◆ TASK DESCRIPTION: From the entries that follow, reproduce exactly and only the lines from the line with "if far then slept stl .done" to the line with "else went stl (giveX stl 4 rd v s)", endpoints included.
===== DATASET CONTENT =====
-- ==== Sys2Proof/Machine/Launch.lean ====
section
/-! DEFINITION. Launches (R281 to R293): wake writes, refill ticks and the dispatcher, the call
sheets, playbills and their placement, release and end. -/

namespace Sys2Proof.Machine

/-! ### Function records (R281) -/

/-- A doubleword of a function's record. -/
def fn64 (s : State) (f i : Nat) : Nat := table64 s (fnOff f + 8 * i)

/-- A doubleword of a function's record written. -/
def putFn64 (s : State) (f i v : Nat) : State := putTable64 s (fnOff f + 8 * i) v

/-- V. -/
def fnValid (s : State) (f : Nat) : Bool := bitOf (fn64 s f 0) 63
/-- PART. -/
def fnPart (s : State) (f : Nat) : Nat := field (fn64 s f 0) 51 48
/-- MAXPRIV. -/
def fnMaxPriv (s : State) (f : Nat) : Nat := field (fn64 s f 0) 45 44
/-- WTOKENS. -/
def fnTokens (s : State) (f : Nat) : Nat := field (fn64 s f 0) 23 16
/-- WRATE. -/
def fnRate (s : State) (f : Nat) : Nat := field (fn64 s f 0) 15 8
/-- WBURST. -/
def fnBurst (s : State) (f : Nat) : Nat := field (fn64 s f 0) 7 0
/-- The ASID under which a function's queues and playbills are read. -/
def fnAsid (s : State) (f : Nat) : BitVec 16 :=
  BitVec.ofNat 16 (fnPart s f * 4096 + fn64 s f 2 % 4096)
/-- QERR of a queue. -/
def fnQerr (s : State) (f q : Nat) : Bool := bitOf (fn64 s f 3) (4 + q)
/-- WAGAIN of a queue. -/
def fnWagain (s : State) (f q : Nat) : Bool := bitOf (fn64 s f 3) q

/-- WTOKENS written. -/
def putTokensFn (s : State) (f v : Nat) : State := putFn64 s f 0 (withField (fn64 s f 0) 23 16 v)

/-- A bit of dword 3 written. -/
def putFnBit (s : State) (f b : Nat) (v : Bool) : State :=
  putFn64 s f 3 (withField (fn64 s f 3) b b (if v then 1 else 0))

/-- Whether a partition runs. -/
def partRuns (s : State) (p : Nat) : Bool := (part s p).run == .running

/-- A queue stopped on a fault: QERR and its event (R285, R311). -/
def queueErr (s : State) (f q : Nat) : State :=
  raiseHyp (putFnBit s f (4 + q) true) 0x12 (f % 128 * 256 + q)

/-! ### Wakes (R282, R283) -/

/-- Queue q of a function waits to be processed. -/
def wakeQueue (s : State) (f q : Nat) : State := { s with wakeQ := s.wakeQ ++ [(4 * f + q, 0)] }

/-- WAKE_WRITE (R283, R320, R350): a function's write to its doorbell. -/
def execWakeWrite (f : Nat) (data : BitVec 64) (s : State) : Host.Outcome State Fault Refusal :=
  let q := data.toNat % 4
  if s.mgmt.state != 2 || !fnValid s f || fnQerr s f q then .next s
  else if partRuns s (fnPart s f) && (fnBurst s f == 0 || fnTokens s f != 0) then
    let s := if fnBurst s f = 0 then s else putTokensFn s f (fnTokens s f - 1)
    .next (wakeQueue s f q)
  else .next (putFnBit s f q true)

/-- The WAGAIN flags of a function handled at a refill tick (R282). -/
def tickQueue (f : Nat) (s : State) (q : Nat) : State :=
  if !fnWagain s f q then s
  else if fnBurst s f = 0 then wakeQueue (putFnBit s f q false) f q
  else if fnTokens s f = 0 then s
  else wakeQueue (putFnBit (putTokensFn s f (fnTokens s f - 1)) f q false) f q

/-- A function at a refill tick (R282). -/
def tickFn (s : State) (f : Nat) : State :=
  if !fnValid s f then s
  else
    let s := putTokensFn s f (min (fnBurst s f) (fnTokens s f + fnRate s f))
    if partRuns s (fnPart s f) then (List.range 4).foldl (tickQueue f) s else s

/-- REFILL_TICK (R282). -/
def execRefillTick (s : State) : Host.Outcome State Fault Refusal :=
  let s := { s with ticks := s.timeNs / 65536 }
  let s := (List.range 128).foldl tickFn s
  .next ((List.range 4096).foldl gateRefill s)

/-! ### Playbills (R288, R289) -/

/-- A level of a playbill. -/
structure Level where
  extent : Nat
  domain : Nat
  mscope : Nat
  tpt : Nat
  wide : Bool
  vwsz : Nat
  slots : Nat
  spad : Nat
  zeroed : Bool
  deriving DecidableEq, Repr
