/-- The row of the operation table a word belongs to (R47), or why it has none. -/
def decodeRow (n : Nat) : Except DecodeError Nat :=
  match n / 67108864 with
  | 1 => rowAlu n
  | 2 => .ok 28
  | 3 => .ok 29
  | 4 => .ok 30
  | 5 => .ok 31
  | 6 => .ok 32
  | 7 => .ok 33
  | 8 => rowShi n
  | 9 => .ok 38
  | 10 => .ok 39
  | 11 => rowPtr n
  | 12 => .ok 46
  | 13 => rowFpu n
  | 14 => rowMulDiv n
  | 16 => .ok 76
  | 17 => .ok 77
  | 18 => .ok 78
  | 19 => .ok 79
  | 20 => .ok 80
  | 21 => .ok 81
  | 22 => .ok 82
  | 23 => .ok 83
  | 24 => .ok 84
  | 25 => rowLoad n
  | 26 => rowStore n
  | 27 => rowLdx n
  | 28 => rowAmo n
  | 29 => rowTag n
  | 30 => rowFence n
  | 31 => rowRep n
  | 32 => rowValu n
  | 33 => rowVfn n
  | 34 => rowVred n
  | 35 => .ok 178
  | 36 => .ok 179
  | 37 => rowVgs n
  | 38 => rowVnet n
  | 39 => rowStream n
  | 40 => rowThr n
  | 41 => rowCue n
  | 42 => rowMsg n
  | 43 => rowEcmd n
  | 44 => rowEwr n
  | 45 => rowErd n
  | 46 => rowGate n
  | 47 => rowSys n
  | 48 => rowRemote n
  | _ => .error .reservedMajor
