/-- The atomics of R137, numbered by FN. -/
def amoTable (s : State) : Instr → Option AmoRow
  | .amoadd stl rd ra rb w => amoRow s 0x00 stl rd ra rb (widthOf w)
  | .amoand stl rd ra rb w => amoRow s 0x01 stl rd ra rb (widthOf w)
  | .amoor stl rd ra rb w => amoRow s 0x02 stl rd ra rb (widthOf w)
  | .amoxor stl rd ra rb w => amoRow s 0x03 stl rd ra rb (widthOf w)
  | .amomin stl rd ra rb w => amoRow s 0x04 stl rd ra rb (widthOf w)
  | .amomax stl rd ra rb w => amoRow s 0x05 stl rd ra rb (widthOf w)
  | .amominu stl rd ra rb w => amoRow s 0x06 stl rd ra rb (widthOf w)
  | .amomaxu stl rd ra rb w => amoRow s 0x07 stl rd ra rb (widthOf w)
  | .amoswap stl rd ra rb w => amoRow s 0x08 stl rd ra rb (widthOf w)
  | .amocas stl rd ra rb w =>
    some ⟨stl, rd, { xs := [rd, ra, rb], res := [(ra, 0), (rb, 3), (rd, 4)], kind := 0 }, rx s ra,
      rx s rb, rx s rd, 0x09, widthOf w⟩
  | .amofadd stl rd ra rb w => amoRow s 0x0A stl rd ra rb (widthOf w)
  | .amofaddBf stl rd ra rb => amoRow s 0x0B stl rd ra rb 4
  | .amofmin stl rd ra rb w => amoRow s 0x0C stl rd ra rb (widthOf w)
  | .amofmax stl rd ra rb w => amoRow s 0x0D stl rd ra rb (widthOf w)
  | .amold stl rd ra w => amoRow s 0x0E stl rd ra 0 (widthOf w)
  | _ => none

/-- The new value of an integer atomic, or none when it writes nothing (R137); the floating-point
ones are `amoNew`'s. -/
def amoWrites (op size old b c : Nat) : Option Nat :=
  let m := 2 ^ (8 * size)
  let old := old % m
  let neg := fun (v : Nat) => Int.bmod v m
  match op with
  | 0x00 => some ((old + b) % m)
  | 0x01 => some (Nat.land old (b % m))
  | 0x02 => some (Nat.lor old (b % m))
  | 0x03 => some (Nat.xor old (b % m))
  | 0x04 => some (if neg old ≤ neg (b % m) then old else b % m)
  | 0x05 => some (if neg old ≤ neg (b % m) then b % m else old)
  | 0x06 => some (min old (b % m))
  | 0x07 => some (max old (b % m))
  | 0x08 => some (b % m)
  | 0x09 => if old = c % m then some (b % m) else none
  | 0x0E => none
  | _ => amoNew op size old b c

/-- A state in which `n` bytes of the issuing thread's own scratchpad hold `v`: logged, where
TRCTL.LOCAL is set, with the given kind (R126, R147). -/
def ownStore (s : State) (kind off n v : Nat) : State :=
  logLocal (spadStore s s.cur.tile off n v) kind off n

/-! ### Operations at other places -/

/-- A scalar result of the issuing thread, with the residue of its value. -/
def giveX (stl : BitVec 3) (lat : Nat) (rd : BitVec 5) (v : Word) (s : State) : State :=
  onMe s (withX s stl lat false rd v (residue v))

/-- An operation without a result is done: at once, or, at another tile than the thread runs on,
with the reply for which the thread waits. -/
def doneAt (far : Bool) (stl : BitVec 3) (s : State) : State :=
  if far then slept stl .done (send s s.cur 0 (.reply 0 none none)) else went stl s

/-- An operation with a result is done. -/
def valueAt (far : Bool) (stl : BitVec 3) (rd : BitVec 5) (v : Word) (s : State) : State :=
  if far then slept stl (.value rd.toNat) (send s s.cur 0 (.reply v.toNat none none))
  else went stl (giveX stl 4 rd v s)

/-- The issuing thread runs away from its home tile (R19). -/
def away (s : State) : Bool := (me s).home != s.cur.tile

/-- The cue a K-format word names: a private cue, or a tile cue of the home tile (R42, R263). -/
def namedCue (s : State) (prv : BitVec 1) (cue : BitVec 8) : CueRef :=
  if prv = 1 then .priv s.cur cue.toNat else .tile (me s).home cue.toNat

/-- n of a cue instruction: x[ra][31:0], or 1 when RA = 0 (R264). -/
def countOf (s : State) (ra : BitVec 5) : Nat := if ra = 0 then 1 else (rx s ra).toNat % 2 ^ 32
=====
◆ PROBLEM SOLUTION:
  if far then slept stl .done (send s s.cur 0 (.reply 0 none none)) else went stl s

/-- An operation with a result is done. -/
def valueAt (far : Bool) (stl : BitVec 3) (rd : BitVec 5) (v : Word) (s : State) : State :=
  if far then slept stl (.value rd.toNat) (send s s.cur 0 (.reply v.toNat none none))
  else went stl (giveX stl 4 rd v s)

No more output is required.